--- TASK BRIEF ---
Could you show each line of the records that contains the word "with"?
Start of DATA FOR THE TASK
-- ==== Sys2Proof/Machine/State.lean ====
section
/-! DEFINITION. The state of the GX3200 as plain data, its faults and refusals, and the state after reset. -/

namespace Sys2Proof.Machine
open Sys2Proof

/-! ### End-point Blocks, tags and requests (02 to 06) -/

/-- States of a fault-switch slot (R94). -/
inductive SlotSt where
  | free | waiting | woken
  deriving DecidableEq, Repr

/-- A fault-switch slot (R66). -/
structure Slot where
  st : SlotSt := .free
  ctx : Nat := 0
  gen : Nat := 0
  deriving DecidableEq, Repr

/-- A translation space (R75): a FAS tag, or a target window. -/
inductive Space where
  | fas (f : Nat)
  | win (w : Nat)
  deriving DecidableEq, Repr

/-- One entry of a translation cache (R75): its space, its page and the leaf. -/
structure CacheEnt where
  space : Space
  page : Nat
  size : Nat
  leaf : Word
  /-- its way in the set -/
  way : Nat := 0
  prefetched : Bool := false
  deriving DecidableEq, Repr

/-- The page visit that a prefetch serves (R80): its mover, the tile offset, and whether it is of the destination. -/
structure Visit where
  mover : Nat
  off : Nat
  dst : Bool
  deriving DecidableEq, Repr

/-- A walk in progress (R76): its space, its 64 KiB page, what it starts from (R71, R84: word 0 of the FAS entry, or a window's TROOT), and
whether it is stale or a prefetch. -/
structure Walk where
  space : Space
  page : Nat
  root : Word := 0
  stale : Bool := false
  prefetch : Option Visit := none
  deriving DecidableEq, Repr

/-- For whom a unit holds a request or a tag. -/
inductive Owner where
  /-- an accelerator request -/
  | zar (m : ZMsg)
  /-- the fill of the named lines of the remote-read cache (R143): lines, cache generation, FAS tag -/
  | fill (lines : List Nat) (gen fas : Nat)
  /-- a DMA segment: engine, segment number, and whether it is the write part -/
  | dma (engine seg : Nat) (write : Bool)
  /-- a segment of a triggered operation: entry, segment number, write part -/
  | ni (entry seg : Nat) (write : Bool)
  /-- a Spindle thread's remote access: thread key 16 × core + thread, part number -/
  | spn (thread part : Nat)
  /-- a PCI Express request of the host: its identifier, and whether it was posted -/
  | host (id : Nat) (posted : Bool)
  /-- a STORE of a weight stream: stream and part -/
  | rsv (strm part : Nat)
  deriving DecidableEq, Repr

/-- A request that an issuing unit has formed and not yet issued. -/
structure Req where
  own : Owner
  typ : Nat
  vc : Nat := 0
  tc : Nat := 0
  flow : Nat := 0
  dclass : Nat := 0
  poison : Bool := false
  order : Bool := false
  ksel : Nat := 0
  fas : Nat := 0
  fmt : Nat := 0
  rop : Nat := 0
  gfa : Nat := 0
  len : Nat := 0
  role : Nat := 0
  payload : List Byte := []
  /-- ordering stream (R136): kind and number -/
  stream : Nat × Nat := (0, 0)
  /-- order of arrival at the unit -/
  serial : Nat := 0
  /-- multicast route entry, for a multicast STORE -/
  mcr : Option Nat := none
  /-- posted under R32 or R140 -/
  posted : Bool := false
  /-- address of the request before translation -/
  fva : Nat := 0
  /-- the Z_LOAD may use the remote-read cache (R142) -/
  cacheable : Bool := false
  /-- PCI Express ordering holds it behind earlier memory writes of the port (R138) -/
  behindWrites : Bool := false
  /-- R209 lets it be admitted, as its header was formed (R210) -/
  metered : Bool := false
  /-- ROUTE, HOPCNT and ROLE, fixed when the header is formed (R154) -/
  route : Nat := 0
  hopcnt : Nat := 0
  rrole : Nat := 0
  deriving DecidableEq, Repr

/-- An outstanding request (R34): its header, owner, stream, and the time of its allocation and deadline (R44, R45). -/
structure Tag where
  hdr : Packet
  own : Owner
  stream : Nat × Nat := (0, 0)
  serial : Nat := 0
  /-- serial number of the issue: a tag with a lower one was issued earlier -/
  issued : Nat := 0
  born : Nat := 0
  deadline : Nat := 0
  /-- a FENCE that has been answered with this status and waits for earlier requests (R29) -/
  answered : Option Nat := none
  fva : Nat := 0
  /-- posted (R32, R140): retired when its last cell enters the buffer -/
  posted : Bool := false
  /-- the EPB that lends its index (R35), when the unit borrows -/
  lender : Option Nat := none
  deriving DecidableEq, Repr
End of DATA FOR THE TASK
--- EXPECTED OUTPUT ---
  /-- serial number of the issue: a tag with a lower one was issued earlier -/
  /-- a FENCE that has been answered with this status and waits for earlier requests (R29) -/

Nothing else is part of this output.